_WORK TO COMPLETE_
Below are some records. Return exactly the lines from the one containing "in progress. -/" through the one containing "match s.boot.neighLeft with", both included, and only those.

· · ·

/-- A pulse of group `g` is in progress in course `k`: its lit interval, in a course that is not dark, with a lamp of the group
on the line, the group in the scene mask and not killed (R156 to R159). -/
def State.groupPulses (s : State) (k : CourseRun) (g : Nat) : Bool :=
  s.groupLit g && !k.dark && s.groupOnLine g k.line && s.light.groupMask.getLsbD g && !s.groupKilled g

/-- Start `slot` falls due now: it is issued 30 ns after the start before it at the soonest (R159). Of a strobe-locked and a
dark start that fall due together the strobe-locked one goes first (Table LM.5). -/
def State.issueStart (s : State) (slot : Option (Fin 4)) : State :=
  let t := max s.nowNs (s.light.lastIssue + 30)
  let tie := fun (x : IssuedStart) => x.slot.isNone && decide (x.due = s.nowNs) && decide (x.at_ = s.light.lastIssue)
  match slot.isSome, s.light.issued.find? tie with
  | true, some d =>
    { s with light := { s.light with
        lastIssue := t
        issued := (s.light.issued.eraseP tie) ++ [⟨slot, s.nowNs, d.at_⟩, ⟨none, s.nowNs, t⟩] } }
  | _, _ => { s with light := { s.light with lastIssue := t, issued := s.light.issued ++ [⟨slot, s.nowNs, t⟩] } }

/-- A start of `slot` on its way to ADC-A that has been issued by now (R201). -/
def State.startDue (s : State) (slot : Option (Fin 4)) (x : IssuedStart) : Bool :=
  decide (x.slot = slot) && decide (x.at_ ≤ s.nowNs)

/-- That start has arrived. -/
def State.takeStart (s : State) (slot : Option (Fin 4)) : State :=
  { s with light := { s.light with issued := s.light.issued.eraseP (s.startDue slot) } }

/-- STROBE_LOCKED_ISSUE (R159): start `m` of LIGHT.SLS, enabled, is issued within a pulse of its group and no sooner
than 30 ns after the previous start; ADC-A sees it with STROBE_START. -/
def execStrobeLockedIssue (m : Fin 4) (s : State) : Host.Outcome State Fault Refusal :=
  .next (match s.light.course with
    | none => s
    | some k =>
      let f := s.getN (Fld.lightSls m.val)
      if f / 8 % 2 == 1 && s.groupPulses k (f % 8) && decide (f / 16 * 5 < s.pulseSpan k (f % 8)) then
        s.issueStart (some m)
      else s)

/-- DARK_START_ISSUE (R164): the dark start of a qualifying interval is issued, once. -/
def execDarkStartIssue (s : State) : Host.Outcome State Fault Refusal :=
  .next (
    if s.light.darkOpen && s.light.darkQual && !s.light.darkIssued then
      ({ s with light := { s.light with darkIssued := true } } : State).issueStart none
    else s)

/-! ### Neighbour-pin test -/

/-- The neighbours of a matrix pin (Table LM.4, numbering of R181). -/
def pinNeighbours (p : Nat) : List Nat :=
  if p < 8 then
    (if p = 0 then [] else [p - 1]) ++ (if p = 7 then [] else [p + 1]) ++ [16 + p, 32 + p]
  else if p < 16 then
    (if p = 8 then [] else [p - 1]) ++ (if p = 15 then [] else [p + 1]) ++ [16 + p, 16 + p - 8]
  else if p < 24 then
    (if p = 16 then [] else [p - 1]) ++ (if p = 23 then [] else [p + 1]) ++ [p - 16, p - 16 + 8]
  else if p < 32 then
    (if p = 24 then [] else [p - 1]) ++ (if p = 31 then [] else [p + 1]) ++ [p - 16]
  else if p < 40 then
    (if p = 32 then [] else [p - 1]) ++ (if p = 39 then [] else [p + 1]) ++ [p - 32]
  else []

/-- The lamps on the column or line that a matrix pin belongs to (R181). -/
def pinLamps (p : Nat) : List Nat :=
  if p < 32 then (List.range 8).map fun l => 16 * l + p % 16
  else (List.range 16).map fun c => 16 * (p - 32) + c

/-- Sets the failure bit of a matrix pin (R181). -/
def State.markPin (s : State) (p : Nat) : State :=
  if p < 32 then s.setF Fld.lightPinFail (s.getF Fld.lightPinFail ||| BitVec.ofNat 32 (2 ^ p))
  else s.setF Fld.lightPinFailLn (s.getF Fld.lightPinFailLn ||| BitVec.ofNat 32 (2 ^ (p - 32)))

/-- A bridge between driven pin `p` and neighbour `q` (R181, R182, R183). -/
def State.bridge (s : State) (p q : Nat) : State :=
  let s1 := (((((s.markPin p).markPin q).raise 0 21).bbEvent 0x03#7 0xFF#8 0x0008#16
    (BitVec.ofNat 32 (p + 65536 * q))).ltFault).freezeIf 0x11#8 [1, 5] 0
  let hit := (pinLamps p ++ pinLamps q).filter fun n => decide (n < 128)
  let s2 := hit.foldl State.markFailed s1
  hit.foldl State.killFor s2

/-- The pin that a running sweep tests next (R180). -/
def Light.sweepPin (l : Light) : Option Nat :=
  match l.sweep with
  | some (c, ls) => some (if ls then 16 + c else c)
  | none => none

/-- The part of a blanking after the discharge, or the dark course, in progress is long enough for a step and has not yet had its
column (R180). -/
def State.sweepSlot (s : State) : Bool :=
  let need := if s.identity.stepping = .b0 then 400 else 250
  match s.light.course with
  | none => false
  | some k =>
    !s.light.slotUsed && (if k.dark then decide (need ≤ k.len)
      else decide (s.light.stage = .blank) && decide (need ≤ k.blank - k.disch))

/-- The running sweep has tested its pin: the next one is due, a column in each slot, or NEIGH_TEST_DONE happens after the
last, and a sweep whose mark has passed starts at once (R180). -/
def State.sweepOn (s : State) : State :=
  match s.light.sweep with
  | some (c, false) => { s with light := { s.light with sweep := some (c, true) } }
  | some (c, true) =>
    if c = 15 then ({ s with light := { s.light with
        sweep := if s.light.sweepDue then some (0, false) else none, sweepDue := false, slotUsed := true } } : State).raise 0 23
    else { s with light := { s.light with sweep := some (c + 1, false), slotUsed := true } }
  | none => s

/-- A step on `pin` finds bridges to the pins `found`. -/
def State.bridges (s : State) (pin : Nat) (found : List Nat) : State :=
  found.foldl (fun (st : State) (q : Nat) => st.bridge pin q) s

/-- The pins that boot step 8 tests, in the order of their numbers: every LC and LS pin, then the LN pins of enabled lines
(R179). With the matrix strapped off the step has no work (Table SR.4).
Log 43 (DEDUCED). -/
def State.bootPins (s : State) : List Nat :=
  if s.matrixLines.isNone then [] else List.range 32 ++ ((List.range 8).filter s.lineOn).map (32 + ·)

/-- Boot step 8 is in progress. -/
def State.neighTesting (s : State) : Bool := decide (s.phase = .booting) && s.boot.started && !s.boot.neighDone

/-- The pin that boot step 8 tests next: an LN pin only while LT_EN is high (R179). -/
def State.bootPin (s : State) : Option Nat :=
  if s.neighTesting then
    match s.boot.neighLeft with
    | p :: _ => if decide (p < 32) || s.pins.ltEn then some p else none
    | [] => none
  else none

/-- The neighbours of `pin` whose level, in microvolts, lies above 0.30 V (R178). -/
def bridgedPins (pin : Nat) (levels : List (Fin 40 × Nat)) : List Nat :=
  (levels.filter fun x => (pinNeighbours pin).contains x.1.val && decide (300000 < x.2)).map fun x => x.1.val

/-- NEIGH_TEST_STEP (R178 to R181): the step on `pin` finds the neighbours above 0.30 V. It is the next step of boot step 8 or
of the running sweep.
Log 43 (DEDUCED). -/
def execNeighTestStep (pin : Fin 40) (levels : List (Fin 40 × Nat)) (s : State) : Host.Outcome State Fault Refusal :=
  let found := bridgedPins pin.val levels
  let sweeping := decide (s.light.sweepPin = some pin.val) && s.sweepSlot && s.activeRole
  .next (if sweeping then (s.bridges pin.val found).sweepOn
    else if s.bootPin = some pin.val then
      { (s.bridges pin.val found) with boot := { s.boot with neighLeft := s.boot.neighLeft.tail } }
    else s)

/-- NEIGH_SWEEP_START (R180): a test-period mark. A sweep starts; where the previous one still runs, the unit is starved,
with its event, and the new sweep starts at once when that one ends.
Log 43 (DEDUCED). -/
def execNeighSweepStart (s : State) : Host.Outcome State Fault Refusal :=
  .next (
    if !s.enabledAt Fld.lightEnable || decide (s.light.stage = .rest) then s
    else
      match s.light.sweep with
        | some (c, _) =>
          ({ s with light := { s.light with starved := true, sweepDue := true } } : State).bbEvent 0x03#7 0xFF#8 0x000A#16
            (BitVec.ofNat 32 c)
        | none => { s with light := { s.light with sweep := some (0, false) } })

/-! ### Temperature -/

/-- The knee in force: a KNEE_C of TMAX_C or more reads as TMAX_C - 16 (R168). -/
def State.kneeC (s : State) : Int :=
  if s.getI Fld.lightTmaxC 16 ≤ s.getI Fld.lightKneeC 16 then s.getI Fld.lightTmaxC 16 - 16
  else s.getI Fld.lightKneeC 16

/-- The derate code D of a filtered temperature (R168). -/
def State.derateOf (s : State) (tf : Rat) : Nat :=
  if tf ≤ (s.kneeC : Rat) then 256
  else if (s.getI Fld.lightTmaxC 16 : Rat) ≤ tf then 0
  else (256 * ((s.getI Fld.lightTmaxC 16 : Rat) - tf) / ((s.getI Fld.lightTmaxC 16 : Rat) - s.kneeC)).floor.toNat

· · ·

_ANSWER SECTION_
/-- Boot step 8 is in progress. -/
def State.neighTesting (s : State) : Bool := decide (s.phase = .booting) && s.boot.started && !s.boot.neighDone

/-- The pin that boot step 8 tests next: an LN pin only while LT_EN is high (R179). -/
def State.bootPin (s : State) : Option Nat :=
  if s.neighTesting then
    match s.boot.neighLeft with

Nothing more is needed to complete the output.